| EXERCISE INPUTS |
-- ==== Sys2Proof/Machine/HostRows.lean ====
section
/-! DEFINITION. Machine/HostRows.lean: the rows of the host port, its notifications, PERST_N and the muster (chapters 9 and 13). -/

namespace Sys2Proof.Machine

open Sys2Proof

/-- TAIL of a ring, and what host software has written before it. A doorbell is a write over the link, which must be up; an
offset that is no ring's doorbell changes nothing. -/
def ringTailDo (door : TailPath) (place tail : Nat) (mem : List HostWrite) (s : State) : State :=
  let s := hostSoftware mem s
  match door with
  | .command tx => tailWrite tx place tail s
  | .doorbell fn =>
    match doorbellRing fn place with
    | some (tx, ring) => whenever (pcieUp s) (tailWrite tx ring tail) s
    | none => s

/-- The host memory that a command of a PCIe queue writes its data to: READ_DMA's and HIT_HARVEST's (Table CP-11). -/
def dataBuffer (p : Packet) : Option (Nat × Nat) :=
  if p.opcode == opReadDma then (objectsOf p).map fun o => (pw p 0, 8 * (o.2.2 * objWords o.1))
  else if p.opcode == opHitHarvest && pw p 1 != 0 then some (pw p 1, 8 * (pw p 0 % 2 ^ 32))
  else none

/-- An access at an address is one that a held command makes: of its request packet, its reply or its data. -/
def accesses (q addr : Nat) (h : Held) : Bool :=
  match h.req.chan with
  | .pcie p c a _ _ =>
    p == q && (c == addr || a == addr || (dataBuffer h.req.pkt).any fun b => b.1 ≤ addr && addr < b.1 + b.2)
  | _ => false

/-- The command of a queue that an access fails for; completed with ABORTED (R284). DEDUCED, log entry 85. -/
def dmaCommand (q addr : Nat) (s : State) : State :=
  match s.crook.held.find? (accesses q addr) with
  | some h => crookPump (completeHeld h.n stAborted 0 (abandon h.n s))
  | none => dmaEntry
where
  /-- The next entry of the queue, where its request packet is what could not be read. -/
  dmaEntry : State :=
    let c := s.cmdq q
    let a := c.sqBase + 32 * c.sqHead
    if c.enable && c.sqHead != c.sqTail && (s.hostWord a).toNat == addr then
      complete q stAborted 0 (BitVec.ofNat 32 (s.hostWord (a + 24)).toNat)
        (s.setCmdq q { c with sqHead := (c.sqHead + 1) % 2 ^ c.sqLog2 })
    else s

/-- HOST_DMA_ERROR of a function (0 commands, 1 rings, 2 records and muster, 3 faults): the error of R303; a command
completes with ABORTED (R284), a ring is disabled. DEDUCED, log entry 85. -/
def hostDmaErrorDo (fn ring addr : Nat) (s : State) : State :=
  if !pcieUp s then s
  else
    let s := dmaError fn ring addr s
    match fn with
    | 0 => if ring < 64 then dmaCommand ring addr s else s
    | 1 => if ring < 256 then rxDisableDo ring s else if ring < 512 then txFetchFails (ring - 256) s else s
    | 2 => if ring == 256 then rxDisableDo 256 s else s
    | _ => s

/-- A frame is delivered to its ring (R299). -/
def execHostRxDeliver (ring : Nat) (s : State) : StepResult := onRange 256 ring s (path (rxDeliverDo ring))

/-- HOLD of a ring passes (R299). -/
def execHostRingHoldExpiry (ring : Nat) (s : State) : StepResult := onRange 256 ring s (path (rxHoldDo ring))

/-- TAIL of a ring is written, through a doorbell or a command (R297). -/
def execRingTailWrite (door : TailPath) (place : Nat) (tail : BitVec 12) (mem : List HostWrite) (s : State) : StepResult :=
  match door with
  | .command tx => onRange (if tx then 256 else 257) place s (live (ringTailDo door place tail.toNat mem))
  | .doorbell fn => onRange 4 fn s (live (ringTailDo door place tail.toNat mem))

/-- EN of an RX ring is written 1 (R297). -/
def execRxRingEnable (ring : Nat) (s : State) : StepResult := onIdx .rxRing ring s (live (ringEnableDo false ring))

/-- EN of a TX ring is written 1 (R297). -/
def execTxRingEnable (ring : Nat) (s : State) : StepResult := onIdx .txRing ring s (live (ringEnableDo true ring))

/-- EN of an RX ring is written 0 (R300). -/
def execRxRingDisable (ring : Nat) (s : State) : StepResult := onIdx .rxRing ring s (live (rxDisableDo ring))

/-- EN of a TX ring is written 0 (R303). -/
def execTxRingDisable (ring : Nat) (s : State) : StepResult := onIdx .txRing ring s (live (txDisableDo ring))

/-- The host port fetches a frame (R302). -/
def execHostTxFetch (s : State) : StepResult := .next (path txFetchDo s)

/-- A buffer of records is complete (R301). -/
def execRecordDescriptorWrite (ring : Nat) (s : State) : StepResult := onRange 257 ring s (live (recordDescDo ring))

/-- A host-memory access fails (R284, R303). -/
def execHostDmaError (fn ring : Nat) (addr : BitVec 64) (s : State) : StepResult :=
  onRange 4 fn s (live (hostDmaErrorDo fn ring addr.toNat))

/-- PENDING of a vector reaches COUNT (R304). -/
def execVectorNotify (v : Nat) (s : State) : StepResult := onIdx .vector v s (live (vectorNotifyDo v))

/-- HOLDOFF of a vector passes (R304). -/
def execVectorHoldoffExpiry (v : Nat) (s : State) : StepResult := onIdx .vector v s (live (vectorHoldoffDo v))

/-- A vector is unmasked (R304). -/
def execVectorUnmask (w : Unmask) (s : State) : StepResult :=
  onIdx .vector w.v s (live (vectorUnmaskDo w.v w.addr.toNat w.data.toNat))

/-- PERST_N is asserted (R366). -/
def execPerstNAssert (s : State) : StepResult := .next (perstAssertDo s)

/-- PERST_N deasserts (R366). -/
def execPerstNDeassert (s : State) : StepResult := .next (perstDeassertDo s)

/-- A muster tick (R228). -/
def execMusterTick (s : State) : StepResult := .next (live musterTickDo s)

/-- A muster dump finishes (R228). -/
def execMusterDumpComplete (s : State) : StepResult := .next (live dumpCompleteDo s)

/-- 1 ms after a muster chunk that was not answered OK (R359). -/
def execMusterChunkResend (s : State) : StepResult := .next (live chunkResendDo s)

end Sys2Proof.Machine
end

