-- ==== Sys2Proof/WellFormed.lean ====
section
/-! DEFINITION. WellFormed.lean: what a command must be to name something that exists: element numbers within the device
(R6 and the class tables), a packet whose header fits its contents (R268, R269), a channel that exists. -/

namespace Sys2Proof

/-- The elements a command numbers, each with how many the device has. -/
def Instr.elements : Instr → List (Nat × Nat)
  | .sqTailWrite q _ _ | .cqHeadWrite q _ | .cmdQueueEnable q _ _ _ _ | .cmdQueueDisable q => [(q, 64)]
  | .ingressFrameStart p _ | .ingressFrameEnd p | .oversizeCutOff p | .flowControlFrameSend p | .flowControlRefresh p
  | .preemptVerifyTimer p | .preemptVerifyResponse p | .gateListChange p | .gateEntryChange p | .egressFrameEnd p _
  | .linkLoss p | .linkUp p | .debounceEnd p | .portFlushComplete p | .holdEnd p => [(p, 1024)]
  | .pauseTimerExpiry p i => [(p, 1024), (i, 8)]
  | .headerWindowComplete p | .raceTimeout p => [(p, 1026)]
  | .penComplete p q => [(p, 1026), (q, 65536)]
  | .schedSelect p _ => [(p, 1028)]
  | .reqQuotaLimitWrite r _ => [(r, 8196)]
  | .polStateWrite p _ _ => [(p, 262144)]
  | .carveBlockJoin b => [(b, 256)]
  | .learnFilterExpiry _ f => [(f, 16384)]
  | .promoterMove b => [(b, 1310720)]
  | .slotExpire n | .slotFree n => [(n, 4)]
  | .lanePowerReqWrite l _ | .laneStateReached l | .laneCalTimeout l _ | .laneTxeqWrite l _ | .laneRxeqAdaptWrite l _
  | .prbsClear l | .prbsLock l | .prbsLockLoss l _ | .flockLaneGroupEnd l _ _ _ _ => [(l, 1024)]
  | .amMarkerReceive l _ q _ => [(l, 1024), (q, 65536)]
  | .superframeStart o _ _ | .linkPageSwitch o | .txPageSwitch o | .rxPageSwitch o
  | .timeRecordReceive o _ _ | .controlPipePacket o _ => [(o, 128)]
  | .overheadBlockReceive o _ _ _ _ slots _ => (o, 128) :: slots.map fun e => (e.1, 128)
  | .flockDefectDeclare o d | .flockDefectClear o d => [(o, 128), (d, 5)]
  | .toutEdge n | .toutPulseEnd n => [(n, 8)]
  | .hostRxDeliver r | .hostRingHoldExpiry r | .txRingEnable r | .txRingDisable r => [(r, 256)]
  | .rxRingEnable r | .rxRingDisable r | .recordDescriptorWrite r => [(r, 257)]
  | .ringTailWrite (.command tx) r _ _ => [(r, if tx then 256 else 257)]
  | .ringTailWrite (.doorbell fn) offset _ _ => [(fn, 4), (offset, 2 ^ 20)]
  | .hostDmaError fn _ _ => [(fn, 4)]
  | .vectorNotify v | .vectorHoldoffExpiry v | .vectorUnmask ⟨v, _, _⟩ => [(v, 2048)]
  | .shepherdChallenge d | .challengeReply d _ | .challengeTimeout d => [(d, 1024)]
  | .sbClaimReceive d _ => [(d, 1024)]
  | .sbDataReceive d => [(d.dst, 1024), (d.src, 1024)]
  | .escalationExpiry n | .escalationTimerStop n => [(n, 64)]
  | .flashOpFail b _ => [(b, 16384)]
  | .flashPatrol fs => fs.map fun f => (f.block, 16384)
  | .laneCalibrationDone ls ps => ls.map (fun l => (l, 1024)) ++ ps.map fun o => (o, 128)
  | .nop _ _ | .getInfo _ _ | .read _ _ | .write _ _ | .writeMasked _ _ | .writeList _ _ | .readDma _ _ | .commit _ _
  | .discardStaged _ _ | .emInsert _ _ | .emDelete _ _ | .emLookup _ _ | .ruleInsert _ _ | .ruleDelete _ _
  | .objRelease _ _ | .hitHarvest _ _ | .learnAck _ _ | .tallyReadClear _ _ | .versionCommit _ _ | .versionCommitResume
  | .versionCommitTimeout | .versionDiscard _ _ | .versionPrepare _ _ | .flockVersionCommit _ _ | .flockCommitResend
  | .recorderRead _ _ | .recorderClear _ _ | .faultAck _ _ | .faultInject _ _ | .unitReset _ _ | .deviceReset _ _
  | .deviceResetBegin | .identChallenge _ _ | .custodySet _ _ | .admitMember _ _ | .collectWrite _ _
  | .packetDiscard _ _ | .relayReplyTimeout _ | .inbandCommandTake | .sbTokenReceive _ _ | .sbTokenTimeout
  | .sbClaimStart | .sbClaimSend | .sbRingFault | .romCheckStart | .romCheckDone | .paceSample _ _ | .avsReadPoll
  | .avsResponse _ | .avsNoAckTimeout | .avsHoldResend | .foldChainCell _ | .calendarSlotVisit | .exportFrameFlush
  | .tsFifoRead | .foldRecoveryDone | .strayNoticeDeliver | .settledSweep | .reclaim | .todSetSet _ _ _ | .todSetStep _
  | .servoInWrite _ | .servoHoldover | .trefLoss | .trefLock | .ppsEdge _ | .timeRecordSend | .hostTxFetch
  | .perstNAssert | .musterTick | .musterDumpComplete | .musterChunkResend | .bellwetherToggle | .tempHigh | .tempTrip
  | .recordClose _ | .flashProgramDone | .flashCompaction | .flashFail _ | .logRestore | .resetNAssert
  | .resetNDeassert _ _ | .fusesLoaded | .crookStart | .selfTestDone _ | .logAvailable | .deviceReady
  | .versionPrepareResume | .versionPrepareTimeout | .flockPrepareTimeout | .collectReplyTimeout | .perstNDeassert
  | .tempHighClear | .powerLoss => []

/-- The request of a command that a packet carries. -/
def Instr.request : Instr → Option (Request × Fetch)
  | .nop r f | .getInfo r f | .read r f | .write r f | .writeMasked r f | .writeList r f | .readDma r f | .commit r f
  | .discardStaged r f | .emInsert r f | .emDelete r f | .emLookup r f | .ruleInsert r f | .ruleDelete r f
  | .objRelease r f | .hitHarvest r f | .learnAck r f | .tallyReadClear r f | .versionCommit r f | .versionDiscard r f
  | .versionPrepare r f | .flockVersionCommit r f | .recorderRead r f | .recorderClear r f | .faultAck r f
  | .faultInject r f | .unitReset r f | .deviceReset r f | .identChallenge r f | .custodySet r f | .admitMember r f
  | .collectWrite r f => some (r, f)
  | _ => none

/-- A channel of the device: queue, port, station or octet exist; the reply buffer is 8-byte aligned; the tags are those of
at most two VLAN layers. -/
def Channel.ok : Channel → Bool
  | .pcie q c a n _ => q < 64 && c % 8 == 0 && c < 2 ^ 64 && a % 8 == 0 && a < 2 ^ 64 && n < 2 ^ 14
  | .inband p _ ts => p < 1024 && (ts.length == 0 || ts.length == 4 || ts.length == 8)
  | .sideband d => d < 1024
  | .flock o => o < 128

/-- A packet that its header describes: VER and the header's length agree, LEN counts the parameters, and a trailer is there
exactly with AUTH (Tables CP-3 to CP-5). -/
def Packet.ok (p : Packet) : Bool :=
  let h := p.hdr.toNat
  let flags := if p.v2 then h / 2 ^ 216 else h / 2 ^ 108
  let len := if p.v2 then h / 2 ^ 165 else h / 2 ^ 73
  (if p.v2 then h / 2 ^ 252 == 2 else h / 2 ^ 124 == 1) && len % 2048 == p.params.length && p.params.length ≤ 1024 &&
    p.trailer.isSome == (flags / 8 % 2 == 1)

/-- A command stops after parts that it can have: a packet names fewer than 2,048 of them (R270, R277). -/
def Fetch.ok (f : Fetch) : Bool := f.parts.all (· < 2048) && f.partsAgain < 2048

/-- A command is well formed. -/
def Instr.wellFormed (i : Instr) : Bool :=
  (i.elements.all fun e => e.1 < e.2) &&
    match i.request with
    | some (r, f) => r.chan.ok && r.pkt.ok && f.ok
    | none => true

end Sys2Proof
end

| BRIEF |
Output an exact copy of the lines from the one holding "def Instr.wellFormed (i" to the last line of the data, inclusive, and nothing beyond that range.

| SOLUTION TO THIS PROBLEM |
def Instr.wellFormed (i : Instr) : Bool :=
  (i.elements.all fun e => e.1 < e.2) &&
    match i.request with
    | some (r, f) => r.chan.ok && r.pkt.ok && f.ok
    | none => true

end Sys2Proof
end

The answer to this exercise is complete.